START EXERCISE INPUTS
-- ==== Sys2Proof/Machine/Power.lean ====
section
/-!
DEFINITION. Memory-channel width (12 R311, R312), the ember state (21 R424-R428), firmware images, configuration and
power-up (21 R429-R431), and COMMAND_START.
-/

namespace Sys2Proof.Machine

open State

/-! ### Half width. -/

def setChannel (s : State) (c : Nat) (k : Channel) : State := { s with channels := tput s.channels c k }
/-- What the register reads: its written fields, the state and the cause (12 R311). -/
def Channel.read (k : Channel) : W32 := (k.reg &&& 0x00FFFF07) ||| (if k.half then 8 else 0) ||| BitVec.ofNat 32 (16 * k.cause)
/-- An armed policy's condition: 2 the lane policy, at a lane that fails or at a limit that is not 0; 3 the temperature
policy (12 R311). -/
def policyCause (k : Channel) : Option Nat :=
  let f := fun (lo n : Nat) => k.reg.toNat / 2 ^ lo % 2 ^ n
  if k.reg.getLsbD 1 && (k.failing.isSome || (f 8 8 != 0 && f 8 8 ≤ k.errors)) then some 2
  else if k.reg.getLsbD 2 && f 16 8 ≤ k.degrees then some 3 else none
def wantsHalf (k : Channel) : Option Nat := if k.reg.getLsbD 0 then some 1 else policyCause k
/-- Enter half width when something asks for it and the channel is in full width. -/
def enterHalf (k : Channel) : Channel :=
  match wantsHalf k with
  | some cause => if k.half || k.retraining.isSome then k else { k with retraining := some (true, cause) }
  | none => k
/-- Leave half width when nothing asks for it. -/
def leaveHalf (k : Channel) : Channel :=
  if (wantsHalf k).isNone && k.half && k.retraining.isNone then { k with retraining := some (false, 0) } else k
def writeChannel (k : Channel) (value : W32) : Channel := { k with reg := value &&& 0x00FFFF07 }
def execHalfWidthRequest (channel : Nat) (value : BitVec 32) (s : State) : Host.Outcome State Fault Refusal :=
  if !value.getLsbD 0 then .next s else .next (setChannel s channel (enterHalf (writeChannel (s.channel channel) value)))
def execHalfWidthLeave (channel : Nat) (value : BitVec 32) (s : State) : Host.Outcome State Fault Refusal :=
  if value.getLsbD 0 then .next s
  else .next (setChannel s channel (enterHalf (leaveHalf (writeChannel (s.channel channel) value))))
def execLaneErrorLimit (channel : Nat) (errors : LaneReport) (s : State) : Host.Outcome State Fault Refusal :=
  .next (setChannel s channel (enterHalf { s.channel channel with errors := errors.errors, failing := errors.failing }))
def execTemperatureLimit (channel degrees : Nat) (s : State) : Host.Outcome State Fault Refusal :=
  .next (setChannel s channel (enterHalf { s.channel channel with degrees := degrees }))
/-- The report of a change of width: stack, channel and cause, and the memory-event interrupt (12 R312, step 4). DEDUCED, log 71. -/
def reportChannel (s : State) (c cause : Nat) : State :=
  let s := logRecord s 10 0 2 (c / 32) (c % 32 + cause * 2 ^ 8)
  { s with irqs := s.irqs ++ [.memoryEvent c] }
/-- Bytes of device memory that lie on a memory channel; `il`: their interleave scheme. -/
def onChannel (ch il base len : Nat) : Bool :=
  (List.range ((base % 32 + len + 31) / 32)).any (fun i =>
    let key := base / 32 * 32 + 32 * i
    match targetOf key with
    | .hbm => let a := hbmAt il key; 32 * a.stack + a.channel == ch
    | .lpddr => hbmChannels + tierChannel key == ch
    | _ => false)
/-- A leaf's page has bytes on a channel; a page above 64 KiB has some on every channel of its tier, or of its stack where the
scheme keeps a page on one (12 R313). -/
def pageOn (ch level : Nat) (p : W64) : Bool :=
  if level == 0 then onChannel ch (pteIl p) (ptePa p) 65536
  else match targetOf (ptePa p) with
    | .hbm => ch < hbmChannels && (!(pteIl p == 1 || pteIl p == 3 || pteIl p == 5) || (hbmAt (pteIl p) (ptePa p)).stack == ch / 32)
    | .lpddr => hbmChannels ≤ ch
    | _ => false
/-- A leaf of a table, or of one below it, maps memory on a channel. -/
def mapsChannel (s : State) (ch : Nat) : Nat → Nat → Bool
  | 0, _ => false
  | level + 1, table =>
    ((usedEntries s table).filter (fun i => i < (if level == 3 then 2048 else 1024))).any (fun i =>
      let p : W64 := BitVec.ofNat 64 (s.natAt (table + 8 * i) 8)
      if !pteBit p 0 then false
      else if pteBit p 1 then
        leafOk p level && !pteHost p && pageOn ch level p
      else nodeOk p level && mapsChannel s ch level (ptePa p))
/-- The blocks whose save frame or data lie on a channel that is lost at the exit from the ember state end; the exit faults (21
R428). -/
def loseChannel (s : State) (ch code : Nat) : State :=
  let hit := fun (f : Nat × Frame) => onChannel ch 0 f.2.base f.2.size ||
    f.2.blocks.any (fun k =>
      mapsChannel s ch 4 (((s.walkbase (s.launch (s.block k).launch).region).extractLsb' 14 38).toNat * 2 ^ 14))
  let s := (s.frames.filter hit).foldl (fun s f => if (tfind s.frames f.1).isSome then loseFrames s (frameSet s f.1) code else s) s
  (s.commands.filter (fun c => c.2.type == 6 && c.2.state == 2)).foldl (fun s c => setCommand s c.1 4 code 0 0) s
/-- CHANNEL_RETRAIN_DONE (12 R312, 21 R428). -/
def execChannelRetrainDone (channel : Nat) (good : Bool) (s : State) : Host.Outcome State Fault Refusal :=
  let k := s.channel channel
  let exit := match s.power with | .exiting _ => true | _ => false
  match k.retraining with
  | none => .next s
  | some (half, cause) =>
    if good then
      -- the half of the data lanes that holds no failing lane
      let k' := { k with half := half, upper := half && k.failing.any (fun l => l < 16), cause := if half then cause else 0
                         retraining := none }
      -- a release that came while the channel went half
      let k' := if half && cause == 1 then leaveHalf k' else enterHalf k'
      let s := setChannel s channel k'
      .next (if exit && half == k.half then s else reportChannel s channel cause)
    else if hbmChannels ≤ channel then
      -- the tier has no half width (12 R311)
      .next (loseChannel (logRecord (setChannel s channel { k with retraining := none }) 8 0x1A 1 (channel - hbmChannels) 0) channel 0x1A)
    else if exit && !half then
      .next (setChannel s channel { k with retraining := some (true, cause) })
    else
      let s := reportChannel (setChannel s channel { k with retraining := none }) channel cause
      .next (if exit then loseChannel s channel 0x1A else s)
END EXERCISE INPUTS
■ TASK TO CARRY OUT:
This task calls for every entry above to be transcribed exactly.

■ TASK ANSWER:
-- ==== Sys2Proof/Machine/Power.lean ====
section
/-!
DEFINITION. Memory-channel width (12 R311, R312), the ember state (21 R424-R428), firmware images, configuration and
power-up (21 R429-R431), and COMMAND_START.
-/

namespace Sys2Proof.Machine

open State

/-! ### Half width. -/

def setChannel (s : State) (c : Nat) (k : Channel) : State := { s with channels := tput s.channels c k }
/-- What the register reads: its written fields, the state and the cause (12 R311). -/
def Channel.read (k : Channel) : W32 := (k.reg &&& 0x00FFFF07) ||| (if k.half then 8 else 0) ||| BitVec.ofNat 32 (16 * k.cause)
/-- An armed policy's condition: 2 the lane policy, at a lane that fails or at a limit that is not 0; 3 the temperature
policy (12 R311). -/
def policyCause (k : Channel) : Option Nat :=
  let f := fun (lo n : Nat) => k.reg.toNat / 2 ^ lo % 2 ^ n
  if k.reg.getLsbD 1 && (k.failing.isSome || (f 8 8 != 0 && f 8 8 ≤ k.errors)) then some 2
  else if k.reg.getLsbD 2 && f 16 8 ≤ k.degrees then some 3 else none
def wantsHalf (k : Channel) : Option Nat := if k.reg.getLsbD 0 then some 1 else policyCause k
/-- Enter half width when something asks for it and the channel is in full width. -/
def enterHalf (k : Channel) : Channel :=
  match wantsHalf k with
  | some cause => if k.half || k.retraining.isSome then k else { k with retraining := some (true, cause) }
  | none => k
/-- Leave half width when nothing asks for it. -/
def leaveHalf (k : Channel) : Channel :=
  if (wantsHalf k).isNone && k.half && k.retraining.isNone then { k with retraining := some (false, 0) } else k
def writeChannel (k : Channel) (value : W32) : Channel := { k with reg := value &&& 0x00FFFF07 }
def execHalfWidthRequest (channel : Nat) (value : BitVec 32) (s : State) : Host.Outcome State Fault Refusal :=
  if !value.getLsbD 0 then .next s else .next (setChannel s channel (enterHalf (writeChannel (s.channel channel) value)))
def execHalfWidthLeave (channel : Nat) (value : BitVec 32) (s : State) : Host.Outcome State Fault Refusal :=
  if value.getLsbD 0 then .next s
  else .next (setChannel s channel (enterHalf (leaveHalf (writeChannel (s.channel channel) value))))
def execLaneErrorLimit (channel : Nat) (errors : LaneReport) (s : State) : Host.Outcome State Fault Refusal :=
  .next (setChannel s channel (enterHalf { s.channel channel with errors := errors.errors, failing := errors.failing }))
def execTemperatureLimit (channel degrees : Nat) (s : State) : Host.Outcome State Fault Refusal :=
  .next (setChannel s channel (enterHalf { s.channel channel with degrees := degrees }))
/-- The report of a change of width: stack, channel and cause, and the memory-event interrupt (12 R312, step 4). DEDUCED, log 71. -/
def reportChannel (s : State) (c cause : Nat) : State :=
  let s := logRecord s 10 0 2 (c / 32) (c % 32 + cause * 2 ^ 8)
  { s with irqs := s.irqs ++ [.memoryEvent c] }
/-- Bytes of device memory that lie on a memory channel; `il`: their interleave scheme. -/
def onChannel (ch il base len : Nat) : Bool :=
  (List.range ((base % 32 + len + 31) / 32)).any (fun i =>
    let key := base / 32 * 32 + 32 * i
    match targetOf key with
    | .hbm => let a := hbmAt il key; 32 * a.stack + a.channel == ch
    | .lpddr => hbmChannels + tierChannel key == ch
    | _ => false)
/-- A leaf's page has bytes on a channel; a page above 64 KiB has some on every channel of its tier, or of its stack where the
scheme keeps a page on one (12 R313). -/
def pageOn (ch level : Nat) (p : W64) : Bool :=
  if level == 0 then onChannel ch (pteIl p) (ptePa p) 65536
  else match targetOf (ptePa p) with
    | .hbm => ch < hbmChannels && (!(pteIl p == 1 || pteIl p == 3 || pteIl p == 5) || (hbmAt (pteIl p) (ptePa p)).stack == ch / 32)
    | .lpddr => hbmChannels ≤ ch
    | _ => false
/-- A leaf of a table, or of one below it, maps memory on a channel. -/
def mapsChannel (s : State) (ch : Nat) : Nat → Nat → Bool
  | 0, _ => false
  | level + 1, table =>
    ((usedEntries s table).filter (fun i => i < (if level == 3 then 2048 else 1024))).any (fun i =>
      let p : W64 := BitVec.ofNat 64 (s.natAt (table + 8 * i) 8)
      if !pteBit p 0 then false
      else if pteBit p 1 then
        leafOk p level && !pteHost p && pageOn ch level p
      else nodeOk p level && mapsChannel s ch level (ptePa p))
/-- The blocks whose save frame or data lie on a channel that is lost at the exit from the ember state end; the exit faults (21
R428). -/
def loseChannel (s : State) (ch code : Nat) : State :=
  let hit := fun (f : Nat × Frame) => onChannel ch 0 f.2.base f.2.size ||
    f.2.blocks.any (fun k =>
      mapsChannel s ch 4 (((s.walkbase (s.launch (s.block k).launch).region).extractLsb' 14 38).toNat * 2 ^ 14))
  let s := (s.frames.filter hit).foldl (fun s f => if (tfind s.frames f.1).isSome then loseFrames s (frameSet s f.1) code else s) s
  (s.commands.filter (fun c => c.2.type == 6 && c.2.state == 2)).foldl (fun s c => setCommand s c.1 4 code 0 0) s
/-- CHANNEL_RETRAIN_DONE (12 R312, 21 R428). -/
def execChannelRetrainDone (channel : Nat) (good : Bool) (s : State) : Host.Outcome State Fault Refusal :=
  let k := s.channel channel
  let exit := match s.power with | .exiting _ => true | _ => false
  match k.retraining with
  | none => .next s
  | some (half, cause) =>
    if good then
      -- the half of the data lanes that holds no failing lane
      let k' := { k with half := half, upper := half && k.failing.any (fun l => l < 16), cause := if half then cause else 0
                         retraining := none }
      -- a release that came while the channel went half
      let k' := if half && cause == 1 then leaveHalf k' else enterHalf k'
      let s := setChannel s channel k'
      .next (if exit && half == k.half then s else reportChannel s channel cause)
    else if hbmChannels ≤ channel then
      -- the tier has no half width (12 R311)
      .next (loseChannel (logRecord (setChannel s channel { k with retraining := none }) 8 0x1A 1 (channel - hbmChannels) 0) channel 0x1A)
    else if exit && !half then
      .next (setChannel s channel { k with retraining := some (true, cause) })
    else
      let s := reportChannel (setChannel s channel { k with retraining := none }) channel cause
      .next (if exit then loseChannel s channel 0x1A else s)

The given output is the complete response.